▶ _Saved entries_
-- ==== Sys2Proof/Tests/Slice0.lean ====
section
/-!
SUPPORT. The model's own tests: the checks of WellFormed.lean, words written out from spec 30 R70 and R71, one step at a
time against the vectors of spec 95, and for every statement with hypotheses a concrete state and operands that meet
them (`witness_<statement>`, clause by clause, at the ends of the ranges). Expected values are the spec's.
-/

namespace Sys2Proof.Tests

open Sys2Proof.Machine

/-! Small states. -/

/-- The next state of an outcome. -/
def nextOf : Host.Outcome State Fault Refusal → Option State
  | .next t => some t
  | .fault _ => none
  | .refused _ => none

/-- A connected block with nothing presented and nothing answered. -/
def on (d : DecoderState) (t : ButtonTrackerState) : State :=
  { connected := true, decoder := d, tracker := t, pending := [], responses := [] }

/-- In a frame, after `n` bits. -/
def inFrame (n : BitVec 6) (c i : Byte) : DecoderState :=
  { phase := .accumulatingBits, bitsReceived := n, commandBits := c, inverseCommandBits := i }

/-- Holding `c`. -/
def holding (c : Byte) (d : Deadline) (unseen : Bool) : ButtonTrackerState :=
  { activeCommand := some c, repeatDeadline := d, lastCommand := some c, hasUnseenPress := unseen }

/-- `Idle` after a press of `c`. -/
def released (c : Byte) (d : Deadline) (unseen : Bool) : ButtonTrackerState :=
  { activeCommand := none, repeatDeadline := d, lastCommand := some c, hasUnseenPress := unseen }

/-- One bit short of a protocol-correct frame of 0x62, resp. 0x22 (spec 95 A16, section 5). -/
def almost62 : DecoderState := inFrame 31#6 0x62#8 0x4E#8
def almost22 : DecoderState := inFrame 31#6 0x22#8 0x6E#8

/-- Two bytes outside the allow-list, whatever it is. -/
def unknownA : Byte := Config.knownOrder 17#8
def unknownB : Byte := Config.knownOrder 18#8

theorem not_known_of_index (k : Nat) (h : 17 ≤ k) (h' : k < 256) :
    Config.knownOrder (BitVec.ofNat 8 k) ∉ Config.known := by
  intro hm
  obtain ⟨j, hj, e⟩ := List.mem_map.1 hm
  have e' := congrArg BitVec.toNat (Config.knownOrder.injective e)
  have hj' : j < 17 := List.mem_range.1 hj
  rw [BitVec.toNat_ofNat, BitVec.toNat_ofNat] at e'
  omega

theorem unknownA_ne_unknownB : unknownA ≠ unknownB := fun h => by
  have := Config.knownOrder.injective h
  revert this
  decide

▶ _Exercise requirements_
Please give each line above again, word for word.

▶ _Answer below_
-- ==== Sys2Proof/Tests/Slice0.lean ====
section
/-!
SUPPORT. The model's own tests: the checks of WellFormed.lean, words written out from spec 30 R70 and R71, one step at a
time against the vectors of spec 95, and for every statement with hypotheses a concrete state and operands that meet
them (`witness_<statement>`, clause by clause, at the ends of the ranges). Expected values are the spec's.
-/

namespace Sys2Proof.Tests

open Sys2Proof.Machine

/-! Small states. -/

/-- The next state of an outcome. -/
def nextOf : Host.Outcome State Fault Refusal → Option State
  | .next t => some t
  | .fault _ => none
  | .refused _ => none

/-- A connected block with nothing presented and nothing answered. -/
def on (d : DecoderState) (t : ButtonTrackerState) : State :=
  { connected := true, decoder := d, tracker := t, pending := [], responses := [] }

/-- In a frame, after `n` bits. -/
def inFrame (n : BitVec 6) (c i : Byte) : DecoderState :=
  { phase := .accumulatingBits, bitsReceived := n, commandBits := c, inverseCommandBits := i }

/-- Holding `c`. -/
def holding (c : Byte) (d : Deadline) (unseen : Bool) : ButtonTrackerState :=
  { activeCommand := some c, repeatDeadline := d, lastCommand := some c, hasUnseenPress := unseen }

/-- `Idle` after a press of `c`. -/
def released (c : Byte) (d : Deadline) (unseen : Bool) : ButtonTrackerState :=
  { activeCommand := none, repeatDeadline := d, lastCommand := some c, hasUnseenPress := unseen }

/-- One bit short of a protocol-correct frame of 0x62, resp. 0x22 (spec 95 A16, section 5). -/
def almost62 : DecoderState := inFrame 31#6 0x62#8 0x4E#8
def almost22 : DecoderState := inFrame 31#6 0x22#8 0x6E#8

/-- Two bytes outside the allow-list, whatever it is. -/
def unknownA : Byte := Config.knownOrder 17#8
def unknownB : Byte := Config.knownOrder 18#8

theorem not_known_of_index (k : Nat) (h : 17 ≤ k) (h' : k < 256) :
    Config.knownOrder (BitVec.ofNat 8 k) ∉ Config.known := by
  intro hm
  obtain ⟨j, hj, e⟩ := List.mem_map.1 hm
  have e' := congrArg BitVec.toNat (Config.knownOrder.injective e)
  have hj' : j < 17 := List.mem_range.1 hj
  rw [BitVec.toNat_ofNat, BitVec.toNat_ofNat] at e'
  omega

theorem unknownA_ne_unknownB : unknownA ≠ unknownB := fun h => by
  have := Config.knownOrder.injective h
  revert this
  decide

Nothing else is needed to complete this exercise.